Is there a preferred anti-seize compound for spark plugs? For example, would an aluminum based anti-seize compound be better for an aluminum block engine?

I am planning to use Denso Long Life Iridium spark plugs SK16R11 link, specs under my initial below. The present (old) plugs have been in the car for 13 years and the mileage is about 107K and they have never been changed. And I am planning to leave the new plugs in for another 100K miles. So I am thinking about using anti-seize compound.

But I am aware there is controversy about using anti-seize compound. The instructions for this plug say: "Note: The installation torque values shown above apply to new spark plugs without lubricating the threads. If threads are lubricated, the torque value should be reduced by approximate 1/3 to avoid overtightening." link.

See also this link that says: "PLEASE NOTE:

Torque recommendations are for spark plugs with new gaskets.
If using anti-seize compound, use sparingly and reduce torque by 30%.
Denso has created their recommendations based on the general consensus of most engine manufactures. In the case of a discrepancy between the plug manufacturer and engine manufacturers recommendations, always default to the engine manufacturer."

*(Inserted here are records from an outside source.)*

-- ==== Sys2Proof/Laws/Float.lean ====
section
/-! SUPPORT. The fields of a binary32 word, the magnitudes, the integer square root, and where each
primitive is a NaN. -/

namespace Sys2Proof.Machine

/-! ### Fields -/

theorem fmag_lt (w : Word) : fmag w < 2 ^ 31 := Nat.mod_lt _ (by decide)

theorem fneg_eq (w : Word) : fneg w = decide (2 ^ 31 ≤ w.toNat) := by
  simp only [fneg, BitVec.msb_eq_decide]

theorem toNat_eq (w : Word) : w.toNat = (if fneg w then 2 ^ 31 else 0) + fmag w := by
  have h := w.isLt
  rw [fneg_eq, fmag]
  by_cases hb : 2 ^ 31 ≤ w.toNat
  · simp only [hb, decide_true, if_true]; omega
  · simp only [hb, decide_false]; simp; omega

/-- A word is its sign and its magnitude field. -/
theorem word_ext {a b : Word} (hs : fneg a = fneg b) (hm : fmag a = fmag b) : a = b := by
  apply BitVec.eq_of_toNat_eq
  rw [toNat_eq a, toNat_eq b, hs, hm]

theorem toNat_fpack (neg : Bool) {m : Nat} (h : m < 2 ^ 31) :
    (fpack neg m).toNat = (if neg then 2 ^ 31 else 0) + m := by
  unfold fpack
  cases neg
  · simp [BitVec.toNat_ofNat]; omega
  · simp [BitVec.toNat_ofNat]; omega

@[simp] theorem fmag_fpack (neg : Bool) {m : Nat} (h : m < 2 ^ 31) : fmag (fpack neg m) = m := by
  rw [fmag, toNat_fpack neg h]
  cases neg
  · simp; omega
  · simp; omega

@[simp] theorem fneg_fpack (neg : Bool) {m : Nat} (h : m < 2 ^ 31) : fneg (fpack neg m) = neg := by
  rw [fneg_eq, toNat_fpack neg h]
  cases neg
  · simp; omega
  · simp

theorem fpack_self (w : Word) : fpack (fneg w) (fmag w) = w :=
  word_ext (fneg_fpack _ (fmag_lt w)) (fmag_fpack _ (fmag_lt w))

@[simp] theorem fmag_fabs (w : Word) : fmag (fabs w) = fmag w := by
  have h : (fabs w).toNat = w.toNat % 2 ^ 31 := by
    rw [fabs, BitVec.toNat_and]
    exact Nat.and_two_pow_sub_one_eq_mod w.toNat 31
  rw [fmag, fmag, h, Nat.mod_mod]

@[simp] theorem fneg_fabs (w : Word) : fneg (fabs w) = false := by
  have h : (0x7FFFFFFF#32 : Word).msb = false := by decide
  simp only [fneg, fabs, BitVec.msb_and, h, Bool.and_false]

@[simp] theorem fmag_fnegate (w : Word) : fmag (fnegate w) = fmag w := by
  have h : (fnegate w).toNat % 2 ^ 31 = w.toNat % 2 ^ 31 := by
    rw [fnegate, BitVec.toNat_xor, Nat.xor_mod_two_pow]
    simp
  exact h

@[simp] theorem fneg_fnegate (w : Word) : fneg (fnegate w) = !fneg w := by
  have h : (0x80000000#32 : Word).msb = true := by decide
  simp only [fneg, fnegate, BitVec.msb_xor, h, Bool.bne_true]

/-! ### Magnitudes -/

theorem magUnits_zero : magUnits 0 = 0 := by decide

/-- Magnitude fields order magnitudes: the next field is the next value. -/
theorem magUnits_lt_succ (m : Nat) : magUnits m < magUnits (m + 1) := by
  unfold magUnits
  have hp : ∀ k, 0 < 2 ^ k := fun k => Nat.two_pow_pos k
  by_cases h0 : m / 2 ^ 23 = 0
  · by_cases h1 : (m + 1) / 2 ^ 23 = 0
    · rw [if_pos h0, if_pos h1]
      omega
    · rw [if_pos h0, if_neg h1]
      have : (m + 1) / 2 ^ 23 = 1 := by omega
      rw [this]
      omega
  · have h1 : (m + 1) / 2 ^ 23 ≠ 0 := by omega
    rw [if_neg h0, if_neg h1]
    by_cases he : (m + 1) / 2 ^ 23 = m / 2 ^ 23
    · rw [he]
      exact Nat.mul_lt_mul_of_pos_right (by omega) (hp _)
    · have h2 : (m + 1) / 2 ^ 23 = m / 2 ^ 23 + 1 := by omega
      have h3 : m % 2 ^ 23 = 2 ^ 23 - 1 := by omega
      have h4 : (m + 1) % 2 ^ 23 = 0 := by omega
      rw [h2, h3, h4, show m / 2 ^ 23 + 1 - 1 = (m / 2 ^ 23 - 1) + 1 by omega, Nat.pow_succ]
      have h5 := hp (m / 2 ^ 23 - 1)
      generalize m / 2 ^ 23 - 1 = e at h5 ⊢
      omega

theorem magUnits_strictMono : StrictMono magUnits := strictMono_nat_of_lt_succ magUnits_lt_succ

theorem magUnits_inj {m n : Nat} : magUnits m = magUnits n ↔ m = n :=
  magUnits_strictMono.injective.eq_iff

theorem magUnits_eq_zero {m : Nat} : magUnits m = 0 ↔ m = 0 := by
  conv => lhs; rw [← magUnits_zero]
  exact magUnits_inj

theorem roundMag_le (n j : Nat) : roundMag n j ≤ infMag := by
  unfold roundMag
  exact Nat.min_le_right _ _

theorem infMag_lt : infMag < 2 ^ 31 := by decide

theorem roundMag_lt (n j : Nat) : roundMag n j < 2 ^ 31 := Nat.lt_of_le_of_lt (roundMag_le n j) infMag_lt

/-! ### The integer square root -/

theorem isqrtFrom_spec (n : Nat) : ∀ b acc, acc * acc ≤ n → n < (acc + 2 ^ b) * (acc + 2 ^ b) →
    isqrtFrom n b acc * isqrtFrom n b acc ≤ n ∧
      n < (isqrtFrom n b acc + 1) * (isqrtFrom n b acc + 1)
  | 0, acc, h1, h2 => by simpa [isqrtFrom] using ⟨h1, h2⟩
  | b + 1, acc, h1, h2 => by
    unfold isqrtFrom
    apply isqrtFrom_spec n b
    · split <;> assumption
    · split
      · have h3 : acc + 2 ^ b + 2 ^ b = acc + 2 ^ (b + 1) := by rw [Nat.pow_succ]; omega
        rw [h3]
        exact h2
      · omega

/-- `isqrt n` is the square root of `n` rounded down. -/
theorem isqrt_spec (n : Nat) : isqrt n * isqrt n ≤ n ∧ n < (isqrt n + 1) * (isqrt n + 1) := by
  unfold isqrt
  apply isqrtFrom_spec
  · omega
  · have h1 : n < 2 ^ (n.log2 + 1) := Nat.lt_log2_self
    have h2 : 2 ^ (n.log2 + 1) ≤ 2 ^ (n.log2 / 2 + 1 + (n.log2 / 2 + 1)) :=
      Nat.pow_le_pow_right (by decide) (by omega)
    rw [Nat.zero_add, ← Nat.pow_add]
    omega

/-! ### NaNs -/

theorem isNan_qnan : isNan qnan = true := by decide

theorem isNan_fpack (neg : Bool) {m : Nat} (h : m ≤ infMag) : isNan (fpack neg m) = false := by
  have : m < 2 ^ 31 := Nat.lt_of_le_of_lt h infMag_lt
  simp only [isNan, fmag_fpack neg this, decide_eq_false_iff_not]
  omega

theorem isNan_of_isInf {w : Word} (h : isInf w = true) : isNan w = false := by
  simp only [isInf, isNan, decide_eq_true_eq, decide_eq_false_iff_not] at *
  omega

theorem isNan_of_isFinite {w : Word} (h : isFinite w = true) : isNan w = false := by
  simp only [isFinite, isNan, decide_eq_true_eq, decide_eq_false_iff_not] at *
  omega

/-- A word that is no NaN is finite or an infinity. -/
theorem isFinite_or_isInf {w : Word} (h : isNan w = false) : isFinite w = true ∨ isInf w = true := by
  simp only [isFinite, isNan, isInf, decide_eq_true_eq, decide_eq_false_iff_not] at *
  omega

theorem isNan_faddFinite (a b : Word) : isNan (faddFinite a b) = false := by
  unfold faddFinite
  split
  · exact isNan_fpack _ (by decide)
  · exact isNan_fpack _ (roundMag_le _ _)

@[simp] theorem isNan_fnegate (w : Word) : isNan (fnegate w) = isNan w := by simp [isNan]
@[simp] theorem isNan_fabs (w : Word) : isNan (fabs w) = isNan w := by simp [isNan]
@[simp] theorem isInf_fabs (w : Word) : isInf (fabs w) = isInf w := by simp [isInf]

/-- A sum is QNAN or no NaN. -/
theorem fadd_qnan_or (a b : Word) : fadd a b = qnan ∨ isNan (fadd a b) = false := by
  unfold fadd
  split
  · exact .inl rfl
  · next h =>
    simp only [Bool.or_eq_true, not_or, Bool.not_eq_true] at h
    split
    · split
      · exact .inl rfl
      · exact .inr h.1
    · split
      · exact .inr h.2
      · exact .inr (isNan_faddFinite a b)

/-- A product is QNAN or no NaN. -/
theorem fmul_qnan_or (a b : Word) : fmul a b = qnan ∨ isNan (fmul a b) = false := by
  unfold fmul
  split
  · exact .inl rfl
  · split
    · split
      · exact .inl rfl
      · exact .inr (isNan_fpack _ (Nat.le_refl _))
    · exact .inr (isNan_fpack _ (roundMag_le _ _))

/-- A square root is QNAN or no NaN. -/
theorem fsqrt_qnan_or (a : Word) : fsqrt a = qnan ∨ isNan (fsqrt a) = false := by
  unfold fsqrt
  split
  · exact .inl rfl
  · next h =>
    simp only [Bool.not_eq_true] at h
    split
    · exact .inr h
    · split
      · exact .inl rfl
      · split
        · exact .inr h
        · exact .inr (isNan_fpack _ (roundMag_le _ _))

theorem fmax_qnan_or (a b : Word) : fmax a b = qnan ∨ isNan (fmax a b) = false := by
  unfold fmax
  split
  · exact .inl rfl
  · next h =>
    simp only [Bool.or_eq_true, not_or, Bool.not_eq_true] at h
    split
    · exact .inr h.1
    · exact .inr h.2

/-! ### Non-negative values and QNAN -/

theorem isNonnegOrQnan_iff (w : Word) :
    isNonnegOrQnan w = true ↔ w = qnan ∨ (fneg w = false ∧ isNan w = false) := by
  simp [isNonnegOrQnan]

theorem isNonnegOrQnan_fpack {m : Nat} (h : m ≤ infMag) : isNonnegOrQnan (fpack false m) = true :=
  (isNonnegOrQnan_iff _).mpr
    (.inr ⟨fneg_fpack _ (Nat.lt_of_le_of_lt h infMag_lt), isNan_fpack _ h⟩)

end Sys2Proof.Machine
end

If I do use anti-seize compound I will only use a small amount. Any answers to my questions at the beginning of the post or any other comments will be appreciated.

Thanks,

R.


Part Info:
Spark Plug
SK16R11 ( 3324 )
Mfr Label Iridium Long Life
Resistance 5000
Ground Electrode Tip Design Platinum Chip
Ground Configuration Standard
Ground Electrode Core Material Nickel
Center Electrode Core Material Copper
Center Electrode Tip Material Iridium
Gap Size 1.1 mm
Ground Electrode Quantity 1
Hex Size 16.0 mm
Manufacturer Heat Range 16
Seat Type Flat
Reach 19.00 mm

Last edited by RMcG; 08-13-2021 at 02:02 AM.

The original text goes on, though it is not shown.